E veja-se a nota que surge na edição de uma comédia anónima intitulada “A Amizade em Lance”:
“Na mão de Romão José cego, na esquina das casas dos Padres de S. Domingos no Rossio, voltando para a Praça da Figueira, ou em sua casa”.

Ora bem: muitas destas peças foram representadas, mas poucas merecem hoje referência. Podem-se alinhar, no contexto do teatro português do século XVIII, dezenas de dramaturgos, a maioria hoje mais ou menos esquecidos, e centenas de peças escritas, encenadas e representadas por numerosíssimos atores e atrizes, de que registamos ainda hoje alguns nomes: António José da Penha, Francisca Eugénia, João Inácio Henriques, Vitorino José Leite, Joana Inácio da Piedade, José António Ferreira, Cecília Rosa de Aguiar, Pedro António Pereira, e obviamente tantos mais…

E há que considerar a heterogeneidade de temas, de espetáculos e de funções. Veja-se por exemplo o caso de Nicolau Luis da Silva, nome dominante da produção teatral da época, no Teatro do Bairro Alto, onde desempenhou particamente todos os trabalhos de produção de espetáculo. Dele escreveu José Maria Costa e Silva, citado por Inocêncio F. da Silva no “Dicionário Bibliográfico Português” (tomo I):
“Morava no fim da Rua da Rosa, toucado com uma cabeleira de grande rabicho, que ninguém viu na rua senão embuçado em capote de baetão de toda a roda, notável pelo desalinho e desmazelo do seu vestuário, trazendo consigo um grande cão de água, que o acompanhava sempre, e sorvendo repetidas pitadas de simonte, com toda a placidez e majestade catedrática…”. Assim mesmo!

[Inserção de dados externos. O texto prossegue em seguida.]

-- ==== Sys2Proof/Machine/Meta.lean ====
section
/-!
DEFINITION. The meta variants of the ten named operations (spec/43_operations.md R162 to R171): the same
flag byte with M.
-/

namespace Sys2Proof.Machine

/-- metaAD (R162). -/
def execMetaAD (a : StreamOp) (s : State) : Host.Outcome State Fault Refusal := execStream 0x12 a s

/-- metaKEY (R163). -/
def execMetaKEY (a : StreamOp) (s : State) : Host.Outcome State Fault Refusal := execStream 0x16 a s

/-- metaSendCLR (R164). -/
def execMetaSendCLR (a : StreamOp) (s : State) : Host.Outcome State Fault Refusal := execStream 0x1A a s

/-- metaRecvCLR (R165). -/
def execMetaRecvCLR (a : StreamOp) (s : State) : Host.Outcome State Fault Refusal := execStream 0x1B a s

/-- metaSendENC (R166). -/
def execMetaSendENC (a : StreamOp) (s : State) : Host.Outcome State Fault Refusal := execStream 0x1E a s

/-- metaRecvENC (R167). -/
def execMetaRecvENC (a : StreamOp) (s : State) : Host.Outcome State Fault Refusal := execStream 0x1F a s

/-- metaSendMAC (R168). -/
def execMetaSendMAC (a : CountOp) (s : State) : Host.Outcome State Fault Refusal := execCount 0x1C a s

/-- metaRecvMAC (R169, R159). -/
def execMetaRecvMAC (a : StreamOp) (s : State) : Host.Outcome State Fault Refusal := execStream 0x1D a s

/-- metaPRF (R170). -/
def execMetaPRF (a : CountOp) (s : State) : Host.Outcome State Fault Refusal := execCount 0x17 a s

/-- metaRATCHET (R171). -/
def execMetaRATCHET (a : CountOp) (s : State) : Host.Outcome State Fault Refusal := execCount 0x14 a s

end Sys2Proof.Machine
end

Em suma: tal como escreveu José Oliveira Barata na “História do Teatro Português”, “a monotonia temática que por mais de uma vez já foi evocada para justificar um menor interesse pelo estudo da literatura de cordel, é apenas aparente, como que a querer confirmar o duplo e complementar eixo de análise que o século XVIII sempre nos propõe. Diversificada entre folhetos que nos falam de relações de monstros, práticas fantásticas, dissertações joco-sérias sobre os mais variados assuntos, prognósticos, lunários perpétuos, epístolas e diálogos, avulta no entanto a produção teatral”.